But there's wonderful "atonal" music influenced by folk/traditional music (particularly asiatic):

Boulez's Rituel: 



; 



 (documentary)


----------



## Yardrax

gabe said:


> Please enlighten me on who decides what gets funded/written and performed, but the fact is, classical music is clearly NOT being driven by customer demand; that's why I make up crap about a hooded order of snobs. Whatever is really going on is probably almost as lame.


I think you're looking at this from the wrong angle.

Can you think of the name of a 'classical-sounding' (As you put it) classical composer of the 20th or 21st centuries who has been unjustly maligned by concert programmers?


----------



## gabe

Yardrax said:


> I think you're looking at this from the wrong angle.
> 
> Can you think of the name of a 'classical-sounding' (As you put it) classical composer of the 20th or 21st centuries who has been unjustly maligned by concert programmers?


I don't know. Honestly, I don't know. But if there are a million other Poulencs out there, why isn't their stuff showing up in concerts?

Note: Benjamin Britten doesn't count.


----------



## PetrB

gabe said:


> Someone that likes modern classical music said this to me on a date.

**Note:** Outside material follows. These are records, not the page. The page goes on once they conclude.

-- ==== Sys2Proof/Machine/Step.lean ====
section
/-! DEFINITION. One `step()` (40_core_primitives.md R230): nothing while halted, else the fetch and the instruction. -/

namespace Sys2Proof.Machine

/-- One step (R230). -/
def step (s : State) : Host.Outcome State Fault Refusal :=
  if s.halted then .next s else exec (decodeFetched s.cpsr.t s.fetch.1) s.fetch.2

/-- `s` with the instruction of a row of spec/opcode_table.json (`nbits` bits, `w`) where the next step fetches it
(log 10). -/
def State.withFetchWord (s : State) (nbits w : Nat) : State :=
  s.placeInstruction (nbits ≤ 16) (BitVec.ofNat 32 (w % 2 ^ nbits))

end Sys2Proof.Machine
end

If twenty four of the twenty five people in a room call that object on the floor in the middle of the room a table, it is most probably a table.


----------



## PetrB

gabe said:


> I don't know. Honestly, I don't know. But if there are a million other Poulencs out there, why isn't their stuff showing up in concerts?
> 
> Note: Benjamin Britten doesn't count.[/QUOTET
> 
> Poulenc imho is a great composer, his style fairly retro-conservative, yet of its time, i.e. a lot of free-wheeling non traditional harmonic use, mild to brisk bi-tonality.
> 
> There are fairly retro-conservative contemporary composers whose styles, in similar ratio / proportion to the most current contemporary developments, sit in a similar position.
> 
> To repeat it until it sinks in with those who expect really more of the near same as Poulenc, etc. -- that has been done, as far as Poulenc, so superbly by Poulenc that no one in their right mind would bother to literally regenerate "more Poulenc."
> 
> For that current niche similarly held by Poulenc over his lifespan, John Corigliano, whose works are fairly consistently commissioned, recorded, and performed, comes instantly to my mind. Jennifer Higdon may 'hit that spot' for you, though I agree with one general consensus that her writing is more a bland newly spun amalgam of Copland, Barber, etc.


----------



## SimonNZ

deleted..................


----------



## PetrB

gabe said:


> You and "Some Guy" are missing _my_ point. I think we are misunderstanding each other because of how the OP framed the topic with a thought experiment about Beethoven's symphony. That kind of thing is _not_ what I'm thinking of. What I'm thinking of is, what if Poulenc never existed, but somebody else wrote his "Gloria" in the year 1900. Would that piece be wildly popular and greatly admired by whoever makes the programs for symphony concerts? What I'm talking about is, why don't some composers start where classical music left off at the turn of the 20th century and take it in a different direction? As I mentioned, there's still plenty of musical options left other than leaving melody and tonality behind. The modern classical composers "experimented" in the way they chose. For example, why did barely any composers incorporate elements of the middle-eastern "Maqam" scale system (Saint-Saens is the only example I know of)?
> 
> Back to folk music: Whether or not the folk music tradition is more conservative, folk music changes dramatically over pretty short periods of time. And if there's a cultural demand for it, it will get played. The absurd thing about classical music is, there's a demand (negative audience reactions to contemporary 'classical' music indicate to me that there definitely is a demand) for classical-sounding classical music, but that's not the kind of new music that gets written or performed. Please enlighten me on who decides what gets funded/written and performed, but the fact is, classical music is clearly NOT being driven by customer demand; that's why I make up crap about a hooded order of snobs. Whatever is really going on is probably almost as lame.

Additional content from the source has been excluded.